“FaceNet: A Unified Embedding for Face Recognition and Clustering,” by Florian Schroff, Dmitry Kalenichenko, and James Philbin of Google, was published in 2015. Where DeepFace had treated face verification as a classification problem, FaceNet reframed it as learning a geometry: it trained a network to map each face directly into a compact space where distance means similarity.
The central mechanism is the triplet loss. Training operates on triplets of faces - an anchor image, another image of the same person (positive), and an image of a different person (negative). The loss pushes the anchor closer to the positive and farther from the negative, so that, after training, two photos of the same person land near each other and photos of different people land far apart. The authors paired this with an online “triplet mining” method that selects the hard, informative triplets during training. The result is a 128-number embedding for any face.

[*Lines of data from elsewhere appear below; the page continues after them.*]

-- ==== Sys2Proof/Tests/Slice0.lean ====
section
/-! SUPPORT. Tests. Expected values come from spec/95_test_vectors.md (B1 to B8, A1 to A15), named in each comment, or from the
encoding tables; witnesses show that the hypotheses of the obligations can be met together. -/
namespace Sys2Proof.Tests

open Sys2Proof.Machine

/-! ### Well-formedness: each check refuses an ill-formed word (R87, R98) -/

theorem test_move_with_t_is_not_canonical : isCanonicalWord 0x412F#16 = false ∧ isCanonicalWord 0x4120#16 = true := by decide
theorem test_ror_with_t_is_not_canonical : isCanonicalWord 0xA13F#16 = false ∧ isCanonicalWord 0xA130#16 = true := by decide
theorem test_jump_with_s_or_t_is_not_canonical :
    isCanonicalWord 0xB410#16 = false ∧ isCanonicalWord 0xB401#16 = false ∧ isCanonicalWord 0xB400#16 = true := by decide
theorem test_halt_with_fields_is_not_canonical :
    isCanonicalWord 0xC100#16 = false ∧ isCanonicalWord 0x0010#16 = false ∧ isCanonicalWord 0xE001#16 = false ∧
    isCanonicalWord 0xF800#16 = false ∧ isCanonicalWord 0xC000#16 = true := by decide
theorem test_canonical_word_clears_ignored_fields : canonicalWord 0xB4FF#16 = 0xB400#16 ∧ canonicalWord 0x5FFF#16 = 0x5FFF#16 := by decide
theorem test_short_bytes_refused : decodeBytes [0x20#8] = .error .truncated ∧ decodeBytes [] = .error .truncated := by decide

/-! ### Decoding: every constructor on a word written out from the encoding (B1) -/

theorem test_decode_loadm : decodeWord 0x1FA5#16 = .loadm 0xF#4 0xA5#8 := by decide
theorem test_decode_loadi : decodeWord 0x2ABC#16 = .loadi 0xA#4 0xBC#8 := by decide
theorem test_decode_store : decodeWord 0x3C80#16 = .store 0xC#4 0x80#8 := by decide
theorem test_decode_move : decodeWord 0x412F#16 = .move 0x1#4 0x2#4 := by decide
theorem test_decode_add : decodeWord 0x5987#16 = .add 0x9#4 0x8#4 0x7#4 := by decide
theorem test_decode_fadd : decodeWord 0x621C#16 = .fadd 0x2#4 0x1#4 0xC#4 := by decide
theorem test_decode_or : decodeWord 0x7312#16 = .or 0x3#4 0x1#4 0x2#4 := by decide
theorem test_decode_and : decodeWord 0x8312#16 = .and 0x3#4 0x1#4 0x2#4 := by decide
theorem test_decode_xor : decodeWord 0x9312#16 = .xor 0x3#4 0x1#4 0x2#4 := by decide
theorem test_decode_ror : decodeWord 0xA13F#16 = .ror 0x1#4 0x3#4 := by decide
theorem test_decode_jump : decodeWord 0xB4FF#16 = .jump 0x4#4 := by decide
theorem test_decode_halt : decodeWord 0xC123#16 = .halt := by decide
theorem test_decode_bgtjmp : decodeWord 0xD140#16 = .bgtjmp 0x1#4 0x40#8 := by decide
theorem test_decode_haltOp0 : decodeWord 0x0ABC#16 = .haltOp0 := by decide
theorem test_decode_haltOpE : decodeWord 0xE123#16 = .haltOpE := by decide
theorem test_decode_haltOpF : decodeWord 0xFFFF#16 = .haltOpF := by decide
theorem test_encode_is_hex_digits : encode (.fadd 0x2#4 0x1#4 0xC#4) = 0x621C#16 ∧ encode (.bgtjmp 0x1#4 0x40#8) = 0xD140#16 := by decide
theorem test_table_word : decodeTableWord 16 0x5201 = some (.add 0x2#4 0x0#4 0x1#4) ∧ decodeTableWord 16 0x10000 = none := by decide

/-! ### Small states and readers of an outcome -/

/-- Reset, with a program counter, some registers and some bytes. -/
def stateWith (pc : Word) (regs : List (RegIdx × Word)) (bytes : List Host.Cell) : State :=
  bytes.foldl (fun s c => s.writeByte c.1 c.2)
    (regs.foldl (fun s c => s.setReg c.1 c.2) (State.reset.setPc pc))

/-- A reading of the next state, if there is one. -/
def after {α : Type} (o : Host.Outcome State Fault Refusal) (f : State → α) : Option α :=
  match o with
  | .next t => some (f t)
  | _ => none

/-- One step on a word stored at address 6 (B7), with some registers and bytes. -/
def runAt6 (w : Nat) (regs : List (RegIdx × Word)) (bytes : List Host.Cell) : Host.Outcome State Fault Refusal :=
  step ((stateWith 0x0006#16 regs bytes).withFetchWord 16 w)

/-! ### One step each (B2) -/

theorem test_loadm_zero_extends : after (runAt6 0x1340 [(3, 0xFFFF)] [(0x40, 0xAB)]) (fun t => (t.getReg 3, t.pc)) = some (0x00AB#16, 0x0008#16) := by decide
theorem test_loadm_not_sign_extended : after (runAt6 0x13FF [] [(0xFF, 0x80)]) (fun t => t.getReg 3) = some 0x0080#16 := by decide
theorem test_loadi_clears_high_byte : after (runAt6 0x2FFF [(15, 0xABCD)] []) (fun t => t.getReg 15) = some 0x00FF#16 := by decide
theorem test_store_low_byte_only :
    after (runAt6 0x3280 [(2, 0x1234)] []) (fun t => (t.readByte 0x80, t.readByte 0x81, t.getReg 2)) = some (0x34#8, 0x00#8, 0x1234#16) := by decide
theorem test_store_zero_removes_cell :
    after (runAt6 0x3280 [(2, 0x0100)] [(0x80, 0x55)]) (fun t => (t.readByte 0x80, Memory.wf t.mem)) = some (0x00#8, true) := by decide
theorem test_move_r_into_s : after (runAt6 0x4120 [(1, 0xBEEF)] []) (fun t => (t.getReg 2, t.getReg 1)) = some (0xBEEF#16, 0xBEEF#16) := by decide
theorem test_move_not_s_into_r : after (runAt6 0x4210 [(1, 0xBEEF)] []) (fun t => (t.getReg 1, t.getReg 2)) = some (0x0000#16, 0x0000#16) := by decide

/-! ### One step each (B3) -/

theorem test_add_loses_carry : after (runAt6 0x5312 [(1, 0xFFFF), (2, 1)] []) (fun t => t.getReg 3) = some 0x0000#16 := by decide
theorem test_add_doubles : after (runAt6 0x5111 [(1, 0xC000)] []) (fun t => t.getReg 1) = some 0x8000#16 := by decide
theorem test_or : after (runAt6 0x7312 [(1, 0x0F0F), (2, 0x00FF)] []) (fun t => t.getReg 3) = some 0x0FFF#16 := by decide
theorem test_and : after (runAt6 0x8312 [(1, 0x0F0F), (2, 0x00FF)] []) (fun t => t.getReg 3) = some 0x000F#16 := by decide
theorem test_xor : after (runAt6 0x9312 [(1, 0x1234), (2, 0xFFFF)] []) (fun t => t.getReg 3) = some 0xEDCB#16 := by decide
theorem test_ror_by_four : after (runAt6 0xA140 [(1, 0x1234)] []) (fun t => t.getReg 1) = some 0x4123#16 := by decide
theorem test_ror_amount_is_s_not_t : after (runAt6 0xA103 [(1, 0x1234)] []) (fun t => t.getReg 1) = some 0x1234#16 := by decide

/-! ### PackedFloat (B4, B5, B6) -/

theorem test_decode_packed : pfDecodeQ 0x25#8 = 208 ∧ pfDecodeQ 0x7F#8 = 491520 ∧ pfDecodeQ 0xA4#8 = -192 ∧ pfDecodeQ 0x80#8 = -8 := by decide
theorem test_encode_packed_real :
    pfEncode .trunc8 (-5 / 2) = some 0xAA#8 ∧ pfEncode .trunc8 (28 / 25) = some 0x20#8 ∧ pfEncode .trunc8 100 = some 0x54#8 := by decide +kernel
theorem test_encode_packed_out_of_range :
    pfEncode .trunc8 4096 = some 0x80#8 ∧ pfEncode .mask4 8191 = some 0x07#8 ∧ pfEncode .trunc8 (1 / 20) = some 0xFC#8 ∧
    pfEncode .mask4 (1 / 20) = some 0x7C#8 ∧ pfEncode .trunc8 (-3 / 100) = some 0xF7#8 := by decide +kernel
theorem test_encode_packed_zero_has_no_result : pfEncode .trunc8 0 = none ∧ pfEncodeQ .trunc8 0 = none := by decide +kernel
theorem test_fadd_example : after (runAt6 0x621C [(1, 0xFF24), (12, 0xFF00)] []) (fun t => t.getReg 2) = some 0x0025#16 := by decide
theorem test_fadd_tiny_sum_wraps : after (runAt6 0x6211 [(1, 0x0080)] []) (fun t => (t.getReg 2, t.draws)) = some (0x00E8#16, 0) := by decide
theorem test_fadd_zero_sum_completes :
    after (runAt6 0x6210 [(1, 0x1280)] []) (fun t => (t.pc, t.runState, t.draws, t.getReg 1)) = some (0x0008#16, .fetching, 1, 0x1280#16) := by decide
theorem test_fadd_mask4_alternative : (State.faddWith .mask4 false 2 1 1 (stateWith 0 [(1, 0x0080)] [])).getReg 2 = 0x0068#16 := by decide
theorem test_fadd_fallthrough_alternative :
    (State.faddWith .trunc8 true 2 1 0xC#4 (stateWith 0 [(1, 0x0024), (12, 0xFF00)] [])).getReg 2 = 0xFF24#16 := by decide

/-! ### Control and endings (B7, B8) -/

theorem test_jump_whole_register : after (runAt6 0xB4FF [(4, 0xFFFF)] []) (fun t => (t.pc, t.runState)) = some (0xFFFF#16, .fetching) := by decide
theorem test_bgtjmp_signed : after (runAt6 0xD140 [(1, 0x7FFF), (0, 0x8000)] []) (fun t => t.pc) = some 0x0040#16 := by decide
theorem test_bgtjmp_strict : after (runAt6 0xD140 [(1, 3), (0, 3)] []) (fun t => t.pc) = some 0x0008#16 := by decide
theorem test_halt : after (runAt6 0xC5A7 [] []) (fun t => (t.runState, t.pc, t.events)) = some (.halted, 0x0008#16, [.haltNotice]) := by decide
theorem test_haltOp0 : after (runAt6 0x0ABC [] []) (fun t => (t.runState, t.pc, t.events)) = some (.halted, 0x0008#16, [.haltNotice]) := by decide
theorem test_haltOpE : after (runAt6 0xEFFF [] []) (fun t => (t.runState, t.pc, t.events)) = some (.halted, 0x0008#16, [.haltNotice]) := by decide
theorem test_haltOpF : after (runAt6 0xF000 [] []) (fun t => (t.runState, t.pc, t.events)) = some (.halted, 0x0008#16, [.haltNotice]) := by decide
theorem test_fault_reports_pc :
    after (step (stateWith 0x0100#16 [] [])) (fun t => (t.runState, t.pc, t.events)) =
      some (.faulted, 0x0100#16, [.faultReport .pcOutOfBounds 0x0100#16]) := by decide
theorem test_fetch_at_last_byte :
    after (step (stateWith 0x00FF#16 [] [(255, 0xC0)])) (fun t => (t.runState, t.pc)) = some (.halted, 0x0101#16) := by decide
theorem test_fetch_at_odd_pc : (stateWith 0x0011#16 [] [(0x11, 0xBC), (0x12, 0x20)]).fetched = 0xBC20#16 := by decide
theorem test_host_ports : (stateWith 0 [(15, 7)] []).regRead 15 = 7#16 ∧ (stateWith 0 [(15, 7)] []).regRead 16 = 0#16 ∧
    (stateWith 0 [(15, 7)] []).regRead (-1) = 0#16 := by decide
theorem test_loader_stream :
    (State.reset.loadWordsAt 0 [0x2001#16, 0x2102#16]).mem = [(0, 0x20), (1, 0x01), (2, 0x21), (3, 0x02)] := by decide

/-! ### Witnesses: the hypotheses of the obligations met together, at boundary values of each clause -/

theorem witness_StepRunsDecodedInstruction :
    (stateWith 255 [] [(255, 0xC0)]).Fetching ∧ (stateWith 255 [] [(255, 0xC0)]).pc.toNat ≤ 255 ∧
    decodeBytes [(stateWith 255 [] [(255, 0xC0)]).readByte 255, (stateWith 255 [] [(255, 0xC0)]).readByte 256] = .ok (.halt, []) := by decide

theorem witness_FaddEncodesExactSum :
    pfDecode (((stateWith 0 [(1, 0xFF24)] []).getReg 1).extractLsb' 0 8) + pfDecode ((0xC#4).setWidth 8) ≠ 0 := by decide +kernel

theorem witness_FaddZeroSumCompletesWithFreeByte :
    ((stateWith 0 [(1, 0x1280)] []).getReg 1).extractLsb' 0 8 = 0x80#8 ||| (0x0#4).setWidth 8 ∧
    ((stateWith 0 [(1, 0x008F)] []).getReg 1).extractLsb' 0 8 = 0x80#8 ||| (0xF#4).setWidth 8 := by decide

theorem witness_FaddTooSmallSumGivesWrappedByte :
    ((pfDecodeQ (((stateWith 0 [(1, 0x0080)] []).getReg 1).extractLsb' 0 8) + pfDecodeQ ((0x1#4).setWidth 8)).natAbs, 0xE8#8) ∈
      [(1, 0xE8#8), (2, 0xF0#8), (3, 0xF4#8), (4, 0xF8#8), (5, 0xFA#8), (6, 0xFC#8), (7, 0xFE#8)] ∧
    ((pfDecodeQ (((stateWith 0 [(1, 0x0087)] []).getReg 1).extractLsb' 0 8) + pfDecodeQ ((0x0#4).setWidth 8)).natAbs, 0xFE#8) ∈
      [(1, 0xE8#8), (2, 0xF0#8), (3, 0xF4#8), (4, 0xF8#8), (5, 0xFA#8), (6, 0xFC#8), (7, 0xFE#8)] := by decide

theorem witness_FaddDependsOnLowByteOnly :
    ((stateWith 0 [(1, 0xFF24)] []).getReg 1).extractLsb' 0 8 = ((stateWith 0 [(1, 0x0024), (12, 5)] []).getReg 1).extractLsb' 0 8 ∧
    (stateWith 0 [(1, 0xFF24)] []).draws = (stateWith 0 [(1, 0x0024), (12, 5)] []).draws ∧
    (∃ t, exec (.fadd 2 1 0xC#4) (stateWith 0 [(1, 0xFF24)] []) = .next t) ∧
    ∃ t, exec (.fadd 2 1 0xC#4) (stateWith 0 [(1, 0x0024), (12, 5)] []) = .next t :=
  ⟨by decide, by decide, ⟨_, rfl⟩, ⟨_, rfl⟩⟩

theorem witness_PfEncodeFieldsInRange :
    ((2 : ℚ) ^ (-4 : ℤ) ≤ |1 / 16| ∧ |1 / 16| < (2 : ℚ) ^ ((-4 : ℤ) + 1) ∧ (-4 : ℤ) ≤ -4 ∧ (-4 : ℤ) ≤ 11) ∧
    ((2 : ℚ) ^ (11 : ℤ) ≤ |-4095| ∧ |-4095| < (2 : ℚ) ^ ((11 : ℤ) + 1) ∧ (-4 : ℤ) ≤ 11 ∧ (11 : ℤ) ≤ 11) := by
  norm_num

theorem witness_PfEncodeErrorBelowOneEighth :
    ((1 : ℚ) / 16 ≤ |1 / 16| ∧ |(1 : ℚ) / 16| < 4096 ∧ (2 : ℚ) ^ (-4 : ℤ) ≤ |1 / 16| ∧ |1 / 16| < (2 : ℚ) ^ ((-4 : ℤ) + 1)) ∧
    ((1 : ℚ) / 16 ≤ |-4095| ∧ |(-4095 : ℚ)| < 4096 ∧ (2 : ℚ) ^ (11 : ℤ) ≤ |-4095| ∧ |-4095| < (2 : ℚ) ^ ((11 : ℤ) + 1)) := by
  norm_num

theorem witness_BgtjmpBranchesOnSignedGreater :
    ((stateWith 0 [(1, 0x8001), (0, 0x8000)] []).getReg 1).toInt > ((stateWith 0 [(1, 0x8001), (0, 0x8000)] []).getReg 0).toInt ∧
    ¬ ((stateWith 0 [(1, 0xFFFF), (0, 0xFFFF)] []).getReg 1).toInt > ((stateWith 0 [(1, 0xFFFF), (0, 0xFFFF)] []).getReg 0).toInt := by
  decide

theorem witness_EveryHaltOpcodeHalts :
    (Instr.haltOpE = .halt ∨ Instr.haltOpE = .haltOp0 ∨ Instr.haltOpE = .haltOpE ∨ Instr.haltOpE = .haltOpF) ∧
    (stateWith 0x0100#16 [] []).faulted = false := by decide

theorem witness_HostPortsAreTolerant :
    ((-1 : Int) < 0 ∨ (15 : Int) < -1) ∧ ((16 : Int) < 0 ∨ (15 : Int) < 16) ∧ (255 : Nat) ≤ 255 ∧ ((256 : Int) < 0 ∨ (255 : Int) < 256) := by decide

theorem witness_RegisterSetThenGet :
    (0 ≤ (15 : Int) ∧ (15 : Int) ≤ 15) ∧ (14 : Int) ≠ 15 ∧ ((16 : Int) < 0 ∨ (15 : Int) < 16) := by decide

theorem witness_LoadedByteReadsBack : (0 ≤ (255 : Int) ∧ (255 : Int) ≤ 255) ∧ (256 : Int) ≠ 255 := by decide

theorem witness_CanonicalMemoryIsItsBytes :
    Memory.wf (stateWith 0 [] [(5, 1), (0, 2), (255, 3)]).mem = true ∧ Memory.wf State.reset.mem = true := by decide

theorem witness_FetchIsBigEndian : (stateWith 254 [] []).pc.toNat ≤ 254 ∧ (stateWith 255 [] []).pc.toNat = 255 := by decide

theorem witness_StoreIsSeenByNextFetch : (0 : Nat) ≤ 255 ∧ (255 : Nat) ≤ 255 := by decide

theorem witness_OutOfBoundsStepFaults :
    (stateWith 0x0100#16 [] []).Fetching ∧ 256 ≤ (stateWith 0x0100#16 [] []).pc.toNat := by decide

theorem witness_TerminalStatesHaveNoStep :
    (stateWith 0x0100#16 [] []).raisePcOutOfBounds.faulted = true ∧ State.reset.haltRun.faulted = false ∧
    State.reset.haltRun.halted = true := by decide

theorem witness_ProgramCounterChangesInThreeWays :
    (∃ t, step (stateWith 255 [(0, 9)] [(255, 0xB0)]) = .next t) ∧ (stateWith 255 [(0, 9)] [(255, 0xB0)]).pc.toNat ≤ 255 ∧
    decodeWord (stateWith 255 [(0, 9)] [(255, 0xB0)]).fetched = .jump 0 ∧
    (∃ t, step (stateWith 0 [(1, 1)] [(0, 0xD1), (1, 0xFF)]) = .next t) ∧
    decodeWord (stateWith 0 [(1, 1)] [(0, 0xD1), (1, 0xFF)]).fetched = .bgtjmp 1 0xFF#8 ∧
    ((stateWith 0 [(1, 1)] [(0, 0xD1), (1, 0xFF)]).getReg 1).toInt > ((stateWith 0 [(1, 1)] [(0, 0xD1), (1, 0xFF)]).getReg 0).toInt ∧
    (∃ t, step (stateWith 254 [] [(254, 0x21)]) = .next t) ∧ decodeWord (stateWith 254 [] [(254, 0x21)]).fetched = .loadi 1 0 :=
  ⟨⟨_, rfl⟩, by decide, by decide, ⟨_, rfl⟩, by decide, by decide, ⟨_, rfl⟩, by decide⟩

theorem witness_LeavingMemoryFaultsNextStep :
    (∃ t, step (stateWith 254 [] [(254, 0x21)]) = .next t ∧ t.Fetching ∧ 256 ≤ t.pc.toNat) ∧
    (stateWith 254 [] [(254, 0x21)]).pc.toNat ≤ 255 ∧
    ∃ t, step (stateWith 0 [(3, 0xFF00)] [(0, 0xB3)]) = .next t ∧ t.Fetching ∧ 256 ≤ t.pc.toNat :=
  ⟨⟨_, rfl, by decide, by decide⟩, by decide, ⟨_, rfl, by decide, by decide⟩⟩

theorem witness_HaltAtTopOfMemoryEndsHalted :
    (stateWith 254 [] [(254, 0xC0)]).Fetching ∧ (stateWith 254 [] [(254, 0xC0)]).pc.toNat = 254 ∧
    IsHalt (decodeWord (stateWith 254 [] [(254, 0xC0)]).fetched) ∧
    (stateWith 255 [] []).Fetching ∧ (stateWith 255 [] []).pc.toNat = 255 ∧ IsHalt (decodeWord (stateWith 255 [] []).fetched) :=
  ⟨by decide, by decide, .inl (by decide), by decide, by decide, .inr (.inl (by decide))⟩

/-- One step for each clause: the fault, a destination register, STORE, JUMP, BGTJMP and HALT. -/
theorem witness_StepChangesAtMostOneThing :
    (∃ t, step (stateWith 0x0100#16 [] []) = .next t) ∧ 256 ≤ (stateWith 0x0100#16 [] []).pc.toNat ∧
    (∃ t, step (stateWith 254 [] [(254, 0x4F), (255, 0x20)]) = .next t) ∧
    destReg (decodeWord (stateWith 254 [] [(254, 0x4F), (255, 0x20)]).fetched) = some 2 ∧
    (∃ t, step (stateWith 0 [] [(0, 0x32), (1, 0xFF)]) = .next t) ∧
    decodeWord (stateWith 0 [] [(0, 0x32), (1, 0xFF)]).fetched = .store 2 0xFF ∧
    (∃ t, step (stateWith 255 [] [(255, 0xB4)]) = .next t) ∧ decodeWord (stateWith 255 [] [(255, 0xB4)]).fetched = .jump 4 ∧
    (∃ t, step (stateWith 0 [] [(0, 0xD1), (1, 0x40)]) = .next t) ∧
    decodeWord (stateWith 0 [] [(0, 0xD1), (1, 0x40)]).fetched = .bgtjmp 1 0x40 ∧
    (∃ t, step (stateWith 255 [] []) = .next t) ∧ decodeWord (stateWith 255 [] []).fetched = .haltOp0 :=
  ⟨⟨_, rfl⟩, by decide, ⟨_, rfl⟩, by decide, ⟨_, rfl⟩, by decide, ⟨_, rfl⟩, by decide, ⟨_, rfl⟩, by decide, ⟨_, rfl⟩, by decide⟩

That design is powerful because the embedding is general-purpose. The same 128-dimensional vectors support verification (are these the same person?), recognition (who is this?), and clustering (group these unlabeled photos by identity) using ordinary distance calculations, with no need to retrain for each task. On the Labeled Faces in the Wild benchmark FaceNet reached 99.63% accuracy, and on the YouTube Faces database 95.12%, setting records on both.
FaceNet’s learned-embedding approach became the dominant template for modern face recognition and, more broadly, helped popularize the idea of training networks to produce useful embeddings - a pattern now central to search, recommendation, and retrieval systems far beyond faces.